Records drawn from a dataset
= Beginning of Section =
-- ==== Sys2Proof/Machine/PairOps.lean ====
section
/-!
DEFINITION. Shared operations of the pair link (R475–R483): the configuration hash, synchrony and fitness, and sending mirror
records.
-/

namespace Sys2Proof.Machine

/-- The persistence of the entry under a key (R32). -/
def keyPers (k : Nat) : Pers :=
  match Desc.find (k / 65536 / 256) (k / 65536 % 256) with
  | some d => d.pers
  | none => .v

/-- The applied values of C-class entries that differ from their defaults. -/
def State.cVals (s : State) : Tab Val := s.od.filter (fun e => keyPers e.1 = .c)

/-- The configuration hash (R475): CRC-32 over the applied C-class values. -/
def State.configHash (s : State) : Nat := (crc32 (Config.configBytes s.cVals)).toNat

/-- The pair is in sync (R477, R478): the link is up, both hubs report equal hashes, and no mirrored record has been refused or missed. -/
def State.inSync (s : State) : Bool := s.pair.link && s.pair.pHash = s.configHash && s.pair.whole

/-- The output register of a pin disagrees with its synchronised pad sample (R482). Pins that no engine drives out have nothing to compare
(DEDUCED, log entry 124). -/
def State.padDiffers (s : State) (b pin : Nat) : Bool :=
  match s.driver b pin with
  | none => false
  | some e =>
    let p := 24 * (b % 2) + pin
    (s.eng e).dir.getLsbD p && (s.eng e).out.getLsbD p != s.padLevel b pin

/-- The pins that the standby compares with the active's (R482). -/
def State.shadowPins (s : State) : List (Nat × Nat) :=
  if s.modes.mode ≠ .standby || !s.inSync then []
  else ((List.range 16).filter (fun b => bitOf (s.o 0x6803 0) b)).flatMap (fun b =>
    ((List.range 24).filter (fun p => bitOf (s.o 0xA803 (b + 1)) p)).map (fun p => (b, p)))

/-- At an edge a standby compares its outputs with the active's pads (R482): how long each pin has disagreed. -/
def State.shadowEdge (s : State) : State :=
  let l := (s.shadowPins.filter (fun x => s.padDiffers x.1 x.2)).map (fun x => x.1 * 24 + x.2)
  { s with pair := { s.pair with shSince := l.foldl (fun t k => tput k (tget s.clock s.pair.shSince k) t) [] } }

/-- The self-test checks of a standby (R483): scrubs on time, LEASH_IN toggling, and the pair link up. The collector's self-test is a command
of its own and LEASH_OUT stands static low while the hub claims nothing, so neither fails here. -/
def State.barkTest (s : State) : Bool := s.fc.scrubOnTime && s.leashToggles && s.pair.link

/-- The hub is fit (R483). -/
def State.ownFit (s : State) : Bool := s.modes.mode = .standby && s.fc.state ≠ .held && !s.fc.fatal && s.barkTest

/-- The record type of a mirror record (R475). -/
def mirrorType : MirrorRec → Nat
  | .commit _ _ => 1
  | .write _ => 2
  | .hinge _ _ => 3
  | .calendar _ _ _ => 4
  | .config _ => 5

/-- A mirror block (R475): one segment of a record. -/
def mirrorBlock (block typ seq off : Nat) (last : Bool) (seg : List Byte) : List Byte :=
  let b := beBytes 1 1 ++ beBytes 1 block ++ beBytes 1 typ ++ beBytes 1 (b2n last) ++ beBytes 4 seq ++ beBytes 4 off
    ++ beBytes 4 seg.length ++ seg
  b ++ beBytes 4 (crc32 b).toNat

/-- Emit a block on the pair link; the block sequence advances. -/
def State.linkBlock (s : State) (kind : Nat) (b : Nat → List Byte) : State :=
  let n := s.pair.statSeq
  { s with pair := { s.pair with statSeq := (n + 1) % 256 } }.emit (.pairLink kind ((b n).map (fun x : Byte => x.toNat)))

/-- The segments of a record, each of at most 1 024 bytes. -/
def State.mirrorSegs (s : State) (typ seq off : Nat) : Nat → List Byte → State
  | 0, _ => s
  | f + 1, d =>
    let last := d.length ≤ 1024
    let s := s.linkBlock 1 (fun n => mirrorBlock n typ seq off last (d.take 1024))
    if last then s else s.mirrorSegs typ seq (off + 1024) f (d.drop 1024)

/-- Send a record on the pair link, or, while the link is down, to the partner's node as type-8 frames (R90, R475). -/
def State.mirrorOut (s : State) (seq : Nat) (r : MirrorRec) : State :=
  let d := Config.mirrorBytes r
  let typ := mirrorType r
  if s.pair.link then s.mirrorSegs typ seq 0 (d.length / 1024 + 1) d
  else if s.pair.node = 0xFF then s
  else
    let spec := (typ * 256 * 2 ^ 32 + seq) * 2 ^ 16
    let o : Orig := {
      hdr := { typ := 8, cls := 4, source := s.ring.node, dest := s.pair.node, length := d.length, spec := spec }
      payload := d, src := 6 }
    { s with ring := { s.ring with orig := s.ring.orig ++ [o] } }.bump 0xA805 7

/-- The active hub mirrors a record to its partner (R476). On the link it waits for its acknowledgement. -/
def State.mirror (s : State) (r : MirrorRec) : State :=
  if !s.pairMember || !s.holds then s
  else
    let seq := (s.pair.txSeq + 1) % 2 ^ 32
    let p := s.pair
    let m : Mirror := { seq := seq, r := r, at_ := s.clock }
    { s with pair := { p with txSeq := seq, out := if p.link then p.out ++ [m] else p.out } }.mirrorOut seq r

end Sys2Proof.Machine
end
= End of Section =
= Beginning of Section =
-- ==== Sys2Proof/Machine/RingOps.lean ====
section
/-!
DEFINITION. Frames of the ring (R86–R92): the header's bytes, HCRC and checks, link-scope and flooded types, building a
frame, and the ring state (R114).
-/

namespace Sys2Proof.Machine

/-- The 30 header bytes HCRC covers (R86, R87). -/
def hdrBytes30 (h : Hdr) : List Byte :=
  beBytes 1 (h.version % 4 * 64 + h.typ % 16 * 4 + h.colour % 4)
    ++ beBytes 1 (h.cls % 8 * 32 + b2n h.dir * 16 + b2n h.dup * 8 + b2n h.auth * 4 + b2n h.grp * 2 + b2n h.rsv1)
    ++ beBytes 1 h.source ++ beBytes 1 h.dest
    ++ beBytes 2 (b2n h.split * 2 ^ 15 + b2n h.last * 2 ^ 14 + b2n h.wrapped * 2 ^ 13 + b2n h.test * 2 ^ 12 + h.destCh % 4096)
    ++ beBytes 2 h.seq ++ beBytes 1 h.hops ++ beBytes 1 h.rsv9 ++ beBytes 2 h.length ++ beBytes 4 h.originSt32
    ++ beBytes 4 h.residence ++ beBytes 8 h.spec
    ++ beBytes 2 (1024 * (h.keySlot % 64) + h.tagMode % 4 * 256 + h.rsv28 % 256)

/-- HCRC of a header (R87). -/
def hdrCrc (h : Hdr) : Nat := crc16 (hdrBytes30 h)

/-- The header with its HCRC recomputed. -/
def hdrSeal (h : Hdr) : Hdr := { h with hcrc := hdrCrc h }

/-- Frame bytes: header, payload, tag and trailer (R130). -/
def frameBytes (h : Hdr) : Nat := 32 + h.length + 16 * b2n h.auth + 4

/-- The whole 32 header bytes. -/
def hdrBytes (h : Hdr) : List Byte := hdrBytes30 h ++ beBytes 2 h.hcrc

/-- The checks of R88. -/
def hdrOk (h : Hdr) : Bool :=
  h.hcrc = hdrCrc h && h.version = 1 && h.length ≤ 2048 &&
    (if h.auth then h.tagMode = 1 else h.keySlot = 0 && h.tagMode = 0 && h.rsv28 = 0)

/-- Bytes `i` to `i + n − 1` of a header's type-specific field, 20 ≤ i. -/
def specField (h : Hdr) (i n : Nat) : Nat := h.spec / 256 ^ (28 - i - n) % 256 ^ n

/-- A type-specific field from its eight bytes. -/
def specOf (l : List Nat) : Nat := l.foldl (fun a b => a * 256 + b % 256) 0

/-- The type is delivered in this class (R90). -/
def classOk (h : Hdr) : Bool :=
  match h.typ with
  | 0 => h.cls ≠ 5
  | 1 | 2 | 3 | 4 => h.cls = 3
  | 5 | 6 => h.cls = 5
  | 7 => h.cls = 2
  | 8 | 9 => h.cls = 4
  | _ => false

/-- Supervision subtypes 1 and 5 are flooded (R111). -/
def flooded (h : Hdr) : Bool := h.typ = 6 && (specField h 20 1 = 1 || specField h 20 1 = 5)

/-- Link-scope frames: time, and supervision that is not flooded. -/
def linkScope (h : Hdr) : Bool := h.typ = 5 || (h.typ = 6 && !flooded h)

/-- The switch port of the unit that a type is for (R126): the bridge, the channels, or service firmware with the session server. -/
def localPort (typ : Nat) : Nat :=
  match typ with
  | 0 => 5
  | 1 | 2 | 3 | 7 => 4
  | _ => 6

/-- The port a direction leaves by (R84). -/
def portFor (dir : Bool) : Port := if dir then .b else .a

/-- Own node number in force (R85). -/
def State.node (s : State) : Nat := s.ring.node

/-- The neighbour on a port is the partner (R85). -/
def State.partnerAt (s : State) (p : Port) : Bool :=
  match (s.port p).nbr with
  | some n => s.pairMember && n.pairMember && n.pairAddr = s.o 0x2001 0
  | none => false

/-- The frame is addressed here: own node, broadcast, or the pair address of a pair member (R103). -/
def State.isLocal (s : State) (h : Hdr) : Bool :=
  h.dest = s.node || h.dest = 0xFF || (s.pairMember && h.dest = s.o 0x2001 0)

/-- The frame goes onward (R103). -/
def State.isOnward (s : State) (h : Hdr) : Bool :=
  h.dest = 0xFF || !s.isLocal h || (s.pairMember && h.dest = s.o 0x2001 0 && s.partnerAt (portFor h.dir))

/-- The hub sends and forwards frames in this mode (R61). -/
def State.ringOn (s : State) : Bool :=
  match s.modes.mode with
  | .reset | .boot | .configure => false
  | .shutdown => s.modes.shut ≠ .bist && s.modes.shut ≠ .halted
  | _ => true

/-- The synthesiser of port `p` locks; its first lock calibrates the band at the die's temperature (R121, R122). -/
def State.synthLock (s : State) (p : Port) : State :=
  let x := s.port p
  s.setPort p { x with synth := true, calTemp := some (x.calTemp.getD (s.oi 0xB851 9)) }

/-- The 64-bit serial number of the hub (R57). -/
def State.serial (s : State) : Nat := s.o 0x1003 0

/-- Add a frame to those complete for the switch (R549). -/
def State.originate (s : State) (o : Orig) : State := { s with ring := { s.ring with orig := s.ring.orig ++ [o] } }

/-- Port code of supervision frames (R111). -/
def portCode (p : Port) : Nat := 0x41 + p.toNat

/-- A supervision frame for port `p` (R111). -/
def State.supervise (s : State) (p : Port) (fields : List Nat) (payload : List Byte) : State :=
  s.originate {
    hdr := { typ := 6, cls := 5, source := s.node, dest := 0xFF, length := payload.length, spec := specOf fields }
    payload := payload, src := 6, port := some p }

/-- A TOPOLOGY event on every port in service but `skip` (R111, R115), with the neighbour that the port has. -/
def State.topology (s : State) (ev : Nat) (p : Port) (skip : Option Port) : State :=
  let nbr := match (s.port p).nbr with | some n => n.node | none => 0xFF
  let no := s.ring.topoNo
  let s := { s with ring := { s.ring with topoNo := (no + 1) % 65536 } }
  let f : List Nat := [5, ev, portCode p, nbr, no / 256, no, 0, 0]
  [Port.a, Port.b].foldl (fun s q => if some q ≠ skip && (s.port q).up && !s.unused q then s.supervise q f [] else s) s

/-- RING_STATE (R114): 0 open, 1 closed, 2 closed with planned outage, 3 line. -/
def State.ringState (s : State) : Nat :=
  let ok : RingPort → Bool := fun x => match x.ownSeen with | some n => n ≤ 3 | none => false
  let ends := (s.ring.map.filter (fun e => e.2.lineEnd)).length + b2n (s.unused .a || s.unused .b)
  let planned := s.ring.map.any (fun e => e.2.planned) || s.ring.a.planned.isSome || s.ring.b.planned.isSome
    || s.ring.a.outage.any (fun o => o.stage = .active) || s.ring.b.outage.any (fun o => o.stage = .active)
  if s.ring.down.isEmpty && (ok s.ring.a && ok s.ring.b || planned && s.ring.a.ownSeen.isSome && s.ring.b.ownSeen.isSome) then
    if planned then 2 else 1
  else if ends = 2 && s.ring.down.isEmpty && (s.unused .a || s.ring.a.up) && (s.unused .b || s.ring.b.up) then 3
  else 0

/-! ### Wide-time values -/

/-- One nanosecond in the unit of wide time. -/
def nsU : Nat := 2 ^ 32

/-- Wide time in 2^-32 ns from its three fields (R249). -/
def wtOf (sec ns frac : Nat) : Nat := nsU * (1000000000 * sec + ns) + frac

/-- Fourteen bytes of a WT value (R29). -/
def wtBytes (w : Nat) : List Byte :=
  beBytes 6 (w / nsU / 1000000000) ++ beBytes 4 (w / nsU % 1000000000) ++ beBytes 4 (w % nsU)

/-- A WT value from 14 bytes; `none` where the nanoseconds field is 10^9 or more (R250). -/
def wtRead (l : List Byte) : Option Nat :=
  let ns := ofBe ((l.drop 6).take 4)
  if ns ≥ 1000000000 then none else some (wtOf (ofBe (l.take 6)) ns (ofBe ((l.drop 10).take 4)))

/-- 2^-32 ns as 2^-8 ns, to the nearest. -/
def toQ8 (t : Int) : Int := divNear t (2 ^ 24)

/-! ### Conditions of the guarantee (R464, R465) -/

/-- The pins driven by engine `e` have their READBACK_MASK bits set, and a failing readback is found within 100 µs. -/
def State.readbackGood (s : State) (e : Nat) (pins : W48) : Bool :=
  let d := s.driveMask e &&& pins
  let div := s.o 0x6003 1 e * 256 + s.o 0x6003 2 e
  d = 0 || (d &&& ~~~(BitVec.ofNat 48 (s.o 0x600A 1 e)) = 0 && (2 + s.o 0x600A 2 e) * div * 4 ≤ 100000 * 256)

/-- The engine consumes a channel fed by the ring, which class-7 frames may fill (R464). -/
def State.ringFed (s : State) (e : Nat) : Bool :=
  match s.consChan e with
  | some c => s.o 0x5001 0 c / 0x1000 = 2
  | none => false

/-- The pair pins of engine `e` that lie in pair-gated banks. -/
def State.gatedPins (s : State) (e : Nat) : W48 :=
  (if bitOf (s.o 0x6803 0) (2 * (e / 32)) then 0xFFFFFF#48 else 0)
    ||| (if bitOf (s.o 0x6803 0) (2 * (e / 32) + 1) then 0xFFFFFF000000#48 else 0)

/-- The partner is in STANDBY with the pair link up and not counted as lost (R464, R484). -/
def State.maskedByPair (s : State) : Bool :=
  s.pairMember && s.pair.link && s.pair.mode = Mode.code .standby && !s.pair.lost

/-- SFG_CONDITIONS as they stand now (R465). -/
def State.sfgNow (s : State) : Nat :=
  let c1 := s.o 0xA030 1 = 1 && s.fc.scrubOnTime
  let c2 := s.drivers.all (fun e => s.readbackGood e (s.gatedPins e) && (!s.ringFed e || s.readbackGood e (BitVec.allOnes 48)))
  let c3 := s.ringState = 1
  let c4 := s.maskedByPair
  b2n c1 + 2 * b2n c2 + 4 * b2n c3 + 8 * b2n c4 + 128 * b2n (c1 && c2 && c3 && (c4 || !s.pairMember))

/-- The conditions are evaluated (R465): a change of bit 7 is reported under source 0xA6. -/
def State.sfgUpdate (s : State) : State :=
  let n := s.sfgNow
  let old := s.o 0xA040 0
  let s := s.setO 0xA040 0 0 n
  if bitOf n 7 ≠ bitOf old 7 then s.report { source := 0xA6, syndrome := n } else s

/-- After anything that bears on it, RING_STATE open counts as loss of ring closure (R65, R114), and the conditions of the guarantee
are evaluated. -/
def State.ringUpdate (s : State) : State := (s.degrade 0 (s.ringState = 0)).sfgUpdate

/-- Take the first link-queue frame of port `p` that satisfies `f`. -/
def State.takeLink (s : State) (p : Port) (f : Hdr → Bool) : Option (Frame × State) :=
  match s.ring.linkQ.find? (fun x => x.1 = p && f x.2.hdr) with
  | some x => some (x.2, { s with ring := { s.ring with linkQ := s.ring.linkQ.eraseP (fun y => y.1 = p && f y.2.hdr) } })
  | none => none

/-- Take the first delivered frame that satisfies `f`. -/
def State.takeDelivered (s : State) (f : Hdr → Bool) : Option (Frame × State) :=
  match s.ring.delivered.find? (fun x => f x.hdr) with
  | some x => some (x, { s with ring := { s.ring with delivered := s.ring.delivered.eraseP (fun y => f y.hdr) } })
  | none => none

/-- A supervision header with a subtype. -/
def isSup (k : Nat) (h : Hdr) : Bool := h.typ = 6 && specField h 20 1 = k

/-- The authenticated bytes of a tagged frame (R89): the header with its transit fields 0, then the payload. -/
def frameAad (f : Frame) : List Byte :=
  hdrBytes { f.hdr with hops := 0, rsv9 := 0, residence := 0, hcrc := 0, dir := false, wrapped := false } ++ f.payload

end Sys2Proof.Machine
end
= End of Section =
= Beginning of Section =
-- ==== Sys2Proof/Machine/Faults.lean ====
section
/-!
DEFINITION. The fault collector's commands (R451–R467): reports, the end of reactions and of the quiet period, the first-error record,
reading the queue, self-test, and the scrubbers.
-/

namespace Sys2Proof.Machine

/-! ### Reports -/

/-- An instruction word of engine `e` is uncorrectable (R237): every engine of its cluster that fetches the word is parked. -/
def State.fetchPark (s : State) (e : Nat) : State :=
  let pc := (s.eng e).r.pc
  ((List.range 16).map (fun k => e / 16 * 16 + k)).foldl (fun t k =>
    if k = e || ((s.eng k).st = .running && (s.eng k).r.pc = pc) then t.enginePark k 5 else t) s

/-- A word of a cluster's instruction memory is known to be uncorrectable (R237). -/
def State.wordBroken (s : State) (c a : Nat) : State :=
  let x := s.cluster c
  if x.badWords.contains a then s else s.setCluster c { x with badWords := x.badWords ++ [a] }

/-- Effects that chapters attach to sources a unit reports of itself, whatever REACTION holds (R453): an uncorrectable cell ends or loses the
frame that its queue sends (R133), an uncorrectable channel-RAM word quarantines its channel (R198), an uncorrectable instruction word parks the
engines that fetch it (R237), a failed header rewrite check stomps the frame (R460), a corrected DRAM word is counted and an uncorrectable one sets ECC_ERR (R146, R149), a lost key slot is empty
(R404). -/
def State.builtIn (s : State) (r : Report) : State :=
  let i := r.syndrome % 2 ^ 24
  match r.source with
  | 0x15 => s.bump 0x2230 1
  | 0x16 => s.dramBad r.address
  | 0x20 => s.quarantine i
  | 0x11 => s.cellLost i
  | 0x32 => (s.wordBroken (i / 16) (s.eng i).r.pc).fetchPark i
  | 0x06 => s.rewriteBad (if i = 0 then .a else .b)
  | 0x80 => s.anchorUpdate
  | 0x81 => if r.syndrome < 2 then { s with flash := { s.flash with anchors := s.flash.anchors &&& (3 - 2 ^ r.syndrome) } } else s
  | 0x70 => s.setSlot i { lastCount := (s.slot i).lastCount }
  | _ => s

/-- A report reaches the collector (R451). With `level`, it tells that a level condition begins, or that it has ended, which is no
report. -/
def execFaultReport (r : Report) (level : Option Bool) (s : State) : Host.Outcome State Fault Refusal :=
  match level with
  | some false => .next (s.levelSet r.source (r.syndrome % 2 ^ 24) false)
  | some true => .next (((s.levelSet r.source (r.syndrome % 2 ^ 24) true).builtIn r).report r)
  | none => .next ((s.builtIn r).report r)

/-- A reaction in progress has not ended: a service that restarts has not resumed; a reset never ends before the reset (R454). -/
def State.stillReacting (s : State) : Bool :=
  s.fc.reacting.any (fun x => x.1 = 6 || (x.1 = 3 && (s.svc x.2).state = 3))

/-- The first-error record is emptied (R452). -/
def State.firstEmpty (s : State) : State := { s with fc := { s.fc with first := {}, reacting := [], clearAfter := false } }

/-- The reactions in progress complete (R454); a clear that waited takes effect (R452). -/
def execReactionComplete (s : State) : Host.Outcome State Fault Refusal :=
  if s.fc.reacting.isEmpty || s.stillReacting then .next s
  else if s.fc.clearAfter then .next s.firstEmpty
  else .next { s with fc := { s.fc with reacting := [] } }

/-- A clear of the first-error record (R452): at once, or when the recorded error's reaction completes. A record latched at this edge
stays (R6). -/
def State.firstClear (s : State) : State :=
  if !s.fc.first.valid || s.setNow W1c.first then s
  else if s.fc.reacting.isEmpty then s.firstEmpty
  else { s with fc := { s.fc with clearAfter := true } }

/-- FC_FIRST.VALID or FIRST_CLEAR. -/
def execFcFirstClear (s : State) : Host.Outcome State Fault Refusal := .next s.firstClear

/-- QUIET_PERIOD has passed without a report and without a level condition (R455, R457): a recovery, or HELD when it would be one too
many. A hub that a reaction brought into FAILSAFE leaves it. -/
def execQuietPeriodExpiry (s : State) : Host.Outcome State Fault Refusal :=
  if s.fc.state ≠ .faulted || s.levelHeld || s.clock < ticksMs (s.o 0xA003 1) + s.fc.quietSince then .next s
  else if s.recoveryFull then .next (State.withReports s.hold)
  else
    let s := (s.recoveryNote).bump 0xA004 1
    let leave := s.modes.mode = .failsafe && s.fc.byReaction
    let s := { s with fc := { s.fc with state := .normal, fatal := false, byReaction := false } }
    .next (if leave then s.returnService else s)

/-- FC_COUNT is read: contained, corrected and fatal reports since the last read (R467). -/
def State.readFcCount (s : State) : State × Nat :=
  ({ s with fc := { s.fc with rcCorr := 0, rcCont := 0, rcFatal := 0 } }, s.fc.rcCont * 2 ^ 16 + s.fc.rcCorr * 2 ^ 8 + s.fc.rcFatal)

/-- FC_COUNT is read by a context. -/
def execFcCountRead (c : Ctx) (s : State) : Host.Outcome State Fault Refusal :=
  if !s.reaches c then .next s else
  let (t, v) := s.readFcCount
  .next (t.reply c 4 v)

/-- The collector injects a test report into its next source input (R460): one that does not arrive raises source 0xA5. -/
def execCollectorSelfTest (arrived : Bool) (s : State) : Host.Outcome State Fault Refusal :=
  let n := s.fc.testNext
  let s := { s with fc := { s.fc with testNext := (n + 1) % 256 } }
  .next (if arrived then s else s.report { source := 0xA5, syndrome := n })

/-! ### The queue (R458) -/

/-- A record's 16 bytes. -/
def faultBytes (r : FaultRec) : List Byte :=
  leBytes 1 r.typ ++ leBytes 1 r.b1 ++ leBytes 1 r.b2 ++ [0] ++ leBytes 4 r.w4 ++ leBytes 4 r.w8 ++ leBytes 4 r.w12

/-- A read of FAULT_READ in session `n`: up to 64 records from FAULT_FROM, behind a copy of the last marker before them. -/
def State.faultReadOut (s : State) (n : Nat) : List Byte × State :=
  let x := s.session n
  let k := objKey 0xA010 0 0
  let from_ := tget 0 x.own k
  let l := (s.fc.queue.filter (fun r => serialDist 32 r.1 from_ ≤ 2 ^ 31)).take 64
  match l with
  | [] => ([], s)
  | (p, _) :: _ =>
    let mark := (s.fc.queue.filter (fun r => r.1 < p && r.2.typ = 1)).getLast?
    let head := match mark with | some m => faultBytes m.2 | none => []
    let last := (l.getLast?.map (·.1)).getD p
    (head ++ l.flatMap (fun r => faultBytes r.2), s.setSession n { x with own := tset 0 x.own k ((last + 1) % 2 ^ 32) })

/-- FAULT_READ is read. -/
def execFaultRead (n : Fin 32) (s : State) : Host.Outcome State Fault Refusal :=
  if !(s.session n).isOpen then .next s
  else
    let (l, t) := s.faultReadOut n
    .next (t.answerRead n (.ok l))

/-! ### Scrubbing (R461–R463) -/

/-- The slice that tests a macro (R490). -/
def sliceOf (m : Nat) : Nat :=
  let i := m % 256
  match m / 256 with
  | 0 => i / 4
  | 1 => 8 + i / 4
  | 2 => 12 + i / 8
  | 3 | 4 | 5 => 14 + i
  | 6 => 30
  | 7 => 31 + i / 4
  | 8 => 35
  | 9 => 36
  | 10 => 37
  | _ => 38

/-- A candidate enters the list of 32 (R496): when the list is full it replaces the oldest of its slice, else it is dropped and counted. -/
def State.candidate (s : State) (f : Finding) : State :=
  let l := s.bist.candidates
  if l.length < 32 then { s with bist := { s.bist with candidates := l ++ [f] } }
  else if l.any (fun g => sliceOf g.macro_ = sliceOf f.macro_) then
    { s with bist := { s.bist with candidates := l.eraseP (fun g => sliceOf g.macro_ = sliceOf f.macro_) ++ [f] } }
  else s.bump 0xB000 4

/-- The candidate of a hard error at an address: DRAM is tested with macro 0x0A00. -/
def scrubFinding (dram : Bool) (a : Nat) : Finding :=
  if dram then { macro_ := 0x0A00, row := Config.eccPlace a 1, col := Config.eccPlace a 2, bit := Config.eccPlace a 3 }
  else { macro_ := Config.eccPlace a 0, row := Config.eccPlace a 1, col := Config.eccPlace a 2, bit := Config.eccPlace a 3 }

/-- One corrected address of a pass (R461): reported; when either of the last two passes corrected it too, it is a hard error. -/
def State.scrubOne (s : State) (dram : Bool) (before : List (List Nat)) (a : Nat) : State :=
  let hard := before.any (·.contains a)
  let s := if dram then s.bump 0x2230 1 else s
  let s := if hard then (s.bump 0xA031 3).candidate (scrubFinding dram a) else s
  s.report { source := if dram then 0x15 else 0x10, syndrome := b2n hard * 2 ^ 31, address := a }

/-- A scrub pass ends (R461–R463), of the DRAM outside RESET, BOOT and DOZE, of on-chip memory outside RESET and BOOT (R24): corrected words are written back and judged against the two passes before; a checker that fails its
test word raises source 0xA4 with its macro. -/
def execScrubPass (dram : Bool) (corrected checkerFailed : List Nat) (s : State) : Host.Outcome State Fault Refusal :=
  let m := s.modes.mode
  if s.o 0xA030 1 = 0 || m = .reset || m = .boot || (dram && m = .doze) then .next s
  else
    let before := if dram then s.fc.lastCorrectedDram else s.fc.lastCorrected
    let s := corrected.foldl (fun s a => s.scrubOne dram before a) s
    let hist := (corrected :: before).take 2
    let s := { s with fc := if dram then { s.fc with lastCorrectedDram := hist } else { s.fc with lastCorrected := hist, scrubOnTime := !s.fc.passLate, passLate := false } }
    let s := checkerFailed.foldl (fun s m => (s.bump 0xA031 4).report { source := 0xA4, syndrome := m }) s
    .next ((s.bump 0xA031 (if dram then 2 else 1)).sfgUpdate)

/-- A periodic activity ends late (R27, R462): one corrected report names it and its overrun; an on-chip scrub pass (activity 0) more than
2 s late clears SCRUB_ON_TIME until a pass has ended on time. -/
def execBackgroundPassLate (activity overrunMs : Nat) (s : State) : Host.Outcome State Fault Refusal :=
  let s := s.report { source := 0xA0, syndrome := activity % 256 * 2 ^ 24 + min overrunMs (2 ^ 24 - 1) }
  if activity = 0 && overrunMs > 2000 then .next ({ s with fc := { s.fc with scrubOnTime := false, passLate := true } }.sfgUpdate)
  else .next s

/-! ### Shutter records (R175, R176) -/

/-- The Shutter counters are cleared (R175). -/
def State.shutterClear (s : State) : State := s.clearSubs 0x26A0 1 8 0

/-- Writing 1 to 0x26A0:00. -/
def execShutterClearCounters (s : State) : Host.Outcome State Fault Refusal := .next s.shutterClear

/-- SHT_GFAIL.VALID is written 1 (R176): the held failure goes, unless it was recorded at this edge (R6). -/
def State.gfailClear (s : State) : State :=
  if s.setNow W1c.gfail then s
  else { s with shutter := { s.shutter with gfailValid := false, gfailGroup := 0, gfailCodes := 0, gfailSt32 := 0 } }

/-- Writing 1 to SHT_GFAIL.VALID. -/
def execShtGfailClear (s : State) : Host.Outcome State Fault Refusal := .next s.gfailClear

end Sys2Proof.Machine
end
= End of Section =
*Goal of the exercise*:
Each line with the word "clock" in the records above belongs in the result; copy all of them.

*Answer*:
  { s with pair := { s.pair with shSince := l.foldl (fun t k => tput k (tget s.clock s.pair.shSince k) t) [] } }
    let m : Mirror := { seq := seq, r := r, at_ := s.clock }
  if s.fc.state ≠ .faulted || s.levelHeld || s.clock < ticksMs (s.o 0xA003 1) + s.fc.quietSince then .next s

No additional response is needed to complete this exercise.